About this exercise:
Count every line below that holds the word "okLink", and give the number with no other words.

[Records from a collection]
-- ==== Sys2Proof/Machine/Forms.lean ====
section
/-! DEFINITION. The codes of the fields of a word (R30, R31 and the entries) and the form each instruction's fields
must have (R1, R18, R25-R32). A word whose fields break the form raises ILLEGAL_INSTR or ILLEGAL_PAIR. -/

namespace Sys2Proof

/-- The six bits GE, GN, GR (R16). -/
def Guard.bits (g : Guard) : Nat := g.en.toNat * 32 + g.neg.toNat * 16 + g.reg.toNat

/-- With GE = 0, GN and GR are zero (R19). -/
def Guard.wf (g : Guard) : Bool := g.en || (!g.neg && g.reg == 0)

/-- Codes of R187. -/
def Cond.code : Cond → Nat
  | .eq => 0 | .ne => 1 | .ltI => 2 | .leI => 3 | .gtI => 4 | .geI => 5 | .ltN => 6 | .leN => 7 | .gtN => 8 | .geN => 9

/-- The condition of a code; a code above 9 gives `eq`, whose word differs. -/
def Cond.ofCode : Nat → Cond
  | 1 => .ne | 2 => .ltI | 3 => .leI | 4 => .gtI | 5 => .geI | 6 => .ltN | 7 => .leN | 8 => .gtN | 9 => .geN | _ => .eq

/-- Codes of R224. -/
def FCond.code : FCond → Nat
  | .eq => 0 | .ne => 1 | .lt => 2 | .le => 3 | .gt => 4 | .ge => 5 | .un => 6 | .ord => 7

def FCond.ofCode : Nat → FCond
  | 1 => .ne | 2 => .lt | 3 => .le | 4 => .gt | 5 => .ge | 6 => .un | 7 => .ord | _ => .eq

/-- MOD[1:0] of ICMP and FCMP (R187). -/
def Comb.code : Comb → Nat
  | .none => 0 | .and => 1 | .or => 2 | .xor => 3

def Comb.ofCode : Nat → Comb
  | 1 => .and | 2 => .or | 3 => .xor | _ => .none

/-- SUB of DOT (R229). -/
def DotFmt.code : DotFmt → Nat
  | .bf16 => 0 | .f16 => 1 | .i8 => 2 | .n8 => 3 | .e4m3 => 4 | .e5m2 => 5 | .i4 => 6 | .n4 => 7 | .e2m1 => 8

def DotFmt.ofCode : Nat → DotFmt
  | 1 => .f16 | 2 => .i8 | 3 => .n8 | 4 => .e4m3 | 5 => .e5m2 | 6 => .i4 | 7 => .n4 | 8 => .e2m1 | _ => .bf16

/-- SUB of QPK, QUPK and MXSC (R231-R233). -/
def QFmt.code : QFmt → Nat
  | .e4m3 => 0 | .e5m2 => 1 | .e2m1 => 2 | .i8 => 3

def QFmt.ofCode : Nat → QFmt
  | 1 => .e5m2 | 2 => .e2m1 | 3 => .i8 | _ => .e4m3

/-- Elements of a packed register, and registers of the group (R231). -/
def QFmt.count : QFmt → Nat
  | .e2m1 => 8 | _ => 4

def ShflKind.code : ShflKind → Nat
  | .idx => 0 | .up => 1 | .dn => 2 | .xor => 3

def ShflKind.ofCode : Nat → ShflKind
  | 1 => .up | 2 => .dn | 3 => .xor | _ => .idx

def ShflFate.code : ShflFate → Nat
  | .own => 0 | .zero => 1 | .wrap => 2 | .clamp => 3

def ShflFate.ofCode : Nat → ShflFate
  | 1 => .zero | 2 => .wrap | 3 => .clamp | _ => .own

/-- SUB of LRED and LSCAN (R212). -/
def LaneOp.code : LaneOp → Nat
  | .addI => 0 | .minI => 1 | .maxI => 2 | .minN => 3 | .maxN => 4 | .and => 5 | .or => 6 | .xor => 7
  | .fadd => 8 | .fmax => 9 | .fmin => 10

def LaneOp.ofCode : Nat → LaneOp
  | 1 => .minI | 2 => .maxI | 3 => .minN | 4 => .maxN | 5 => .and | 6 => .or | 7 => .xor
  | 8 => .fadd | 9 => .fmax | 10 => .fmin | _ => .addI

/-- SZ codes (R31). -/
def Sz.code : Sz → Nat
  | .i8 => 0 | .n8 => 1 | .i16 => 2 | .n16 => 3 | .w => 4 | .d => 5 | .q => 6

def Sz.ofCode : Nat → Sz
  | 1 => .n8 | 2 => .i16 | 3 => .n16 | 4 => .w | 5 => .d | 6 => .q | _ => .i8

/-- Bytes of an access (R173). -/
def Sz.bytes : Sz → Nat
  | .i8 => 1 | .n8 => 1 | .i16 => 2 | .n16 => 2 | .w => 4 | .d => 8 | .q => 16

/-- Registers of an access (R173). -/
def Sz.regs : Sz → Nat
  | .d => 2 | .q => 4 | _ => 1

/-- AOP codes (R31). -/
def Aop.code : Aop → Nat
  | .add => 0 | .minI => 1 | .maxI => 2 | .minN => 3 | .maxN => 4 | .and => 5 | .or => 6 | .xor => 7
  | .xchg => 8 | .cas => 9 | .faddF32 => 10 | .faddBf16 => 11 | .fminF32 => 12 | .fmaxF32 => 13 | .minN64 => 14

def Aop.ofCode : Nat → Aop
  | 1 => .minI | 2 => .maxI | 3 => .minN | 4 => .maxN | 5 => .and | 6 => .or | 7 => .xor
  | 8 => .xchg | 9 => .cas | 10 => .faddF32 | 11 => .faddBf16 | 12 => .fminF32 | 13 => .fmaxF32 | 14 => .minN64 | _ => .add

/-- SUB of CPT (R132). -/
def TileOp.code : TileOp → Nat
  | .none => 0 | .add => 1 | .min => 2 | .max => 3 | .and => 4 | .or => 5 | .xor => 6

def TileOp.ofCode : Nat → TileOp
  | 1 => .add | 2 => .min | 3 => .max | 4 => .and | 5 => .or | 6 => .xor | _ => .none

/-- POP codes (R22). -/
def PairOp.code : PairOp → Nat
  | .add => 1 | .sub => 2 | .and => 3 | .or => 4 | .xor => 5 | .shl => 6 | .shr => 7 | .sra => 8 | .minI => 9
  | .maxI => 10 | .minN => 11 | .maxN => 12 | .mov => 13 | .fadd => 14 | .fmul => 15 | .fmin => 16 | .fmax => 17

def PairOp.ofCode : Nat → PairOp
  | 2 => .sub | 3 => .and | 4 => .or | 5 => .xor | 6 => .shl | 7 => .shr | 8 => .sra | 9 => .minI
  | 10 => .maxI | 11 => .minN | 12 => .maxN | 13 => .mov | 14 => .fadd | 15 => .fmul | 16 => .fmin | 17 => .fmax | _ => .add

/-- A v- or c-register number (R25). -/
def okV (r : RegNo) : Bool := decide (r.toNat < 320)

/-- A channel register (R25). -/
def isChannel (r : RegNo) : Bool := decide (320 ≤ r.toNat) && decide (r.toNat < 336)

/-- A special of R26. -/
def isSpecial (r : RegNo) : Bool := decide (352 ≤ r.toNat) && decide (r.toNat ≤ 378)

/-- `zero` (R25). -/
def isZero (r : RegNo) : Bool := decide (r.toNat = 384)

/-- A 32-bit source of an RRR or RI instruction (R25, R29). -/
def okSrc (r : RegNo) : Bool := okV r || isChannel r || isSpecial r || isZero r

/-- A 32-bit destination of an RRR or RI instruction (R25, R26, R29). -/
def okDst (r : RegNo) : Bool := okV r || isChannel r || isZero r

/-- A 32-bit source of an M-format instruction (R29). -/
def okMSrc (r : RegNo) : Bool := okV r || isSpecial r || isZero r

/-- A link register, or a 32-bit destination outside RRR and RI (R29, R204). -/
def okLink (r : RegNo) : Bool := okV r || isZero r

/-- A group of `n` registers at a multiple of `n`, below 320 (R28, R219). -/
def okGroup (n : Nat) (r : RegNo) : Bool := decide (r.toNat % n = 0) && decide (r.toNat + n ≤ 320)

/-- A 64-bit pair (R1, R28). -/
def okPair (r : RegNo) : Bool := okGroup 2 r

/-- The destination of `ld`, `ldk`, `ldix` (R173). -/
def okVGroup (n : Nat) (r : RegNo) : Bool := if n = 1 then okV r else okGroup n r

/-- The data operand of `st`, `pst`, `pub`, `atl` (R173). -/
def okMData (n : Nat) (r : RegNo) : Bool := if n = 1 then okMSrc r else okGroup n r

/-- The accepted combinations of `atm` (R269). -/
def okAtm (sz : Sz) (aop : Aop) (d b : RegNo) : Bool :=
  match sz, aop with
  | .w, .minN64 => false
  | .w, .cas => okLink d && okGroup 2 b
  | .w, _ => okLink d && okMSrc b
  | .d, .xchg => okPair d && okPair b
  | .d, .minN64 => okPair d && okPair b
  | .d, .cas => okPair d && okGroup 4 b
  | _, _ => false

/-- The accepted combinations of `red` (R270). -/
def okRed (sz : Sz) (aop : Aop) (b : RegNo) : Bool :=
  match sz, aop with
  | .w, .minN64 => false
  | .w, .cas => false
  | .w, .xchg => false
  | .w, _ => okMSrc b
  | .d, .minN64 => okPair b
  | _, _ => false

/-- The forms of MXL (R249). -/
def okMxl (latch : BitVec 3) (transp : Bool) (esz : BitVec 2) (b : RegNo) : Bool :=
  if latch.toNat ≥ 4 then !transp && esz == 0 && b == 0
  else okSrc b && (if transp then decide (2 ≤ latch.toNat) && decide (esz.toNat ≤ 1) else esz == 0)

/-- No channel stands in two source fields (R29). -/
def distinctChannels : List RegNo → Bool
  | [] => true
  | r :: rs => (!isChannel r || rs.all (fun q => q != r)) && distinctChannels rs

/-- A valid slot of a pair word with destination parity `odd` (R23). -/
def slotOk (odd : Bool) (s : PairSlot) : Bool :=
  decide (s.d.toNat % 2 = odd.toNat) && okV s.d && (s.imm || okV s.b)

/-- The form of a pair word (R23). -/
def pairOk (x : PairSlot) (y : Option PairSlot) : Bool :=
  slotOk false x && (match y with | none => true | some y => slotOk true y)

/-- The CSR numbers of R330. -/
def isCsr (n : BitVec 12) : Bool :=
  let k := n.toNat
  decide (k ≤ 0xB) || (decide (0x10 ≤ k) && decide (k ≤ 0x19)) || (decide (0x20 ≤ k) && decide (k ≤ 0x24)) ||
  (decide (0x40 ≤ k) && decide (k ≤ 0x43)) || k == 0x50 || (decide (0x60 ≤ k) && decide (k ≤ 0x64)) || k == 0x80

/-- The CSRs that a write, set or clear may name: RW, and DFR0 (R330). -/
def csrWritable (n : BitVec 12) : Bool :=
  let k := n.toNat
  isCsr n && !(k == 0x000 || k == 0x004 || k == 0x005 || k == 0x006 || k == 0x007 || (decide (0x11 ≤ k) && decide (k ≤ 0x19)) ||
    k == 0x043 || k == 0x050 || k == 0x080)

/-- The system CSRs (R330, R33). -/
def csrSystem (n : BitVec 12) : Bool :=
  let k := n.toNat
  k == 0x40 || k == 0x41 || k == 0x42 || (decide (0x60 ≤ k) && decide (k ≤ 0x64))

Result of this task:
3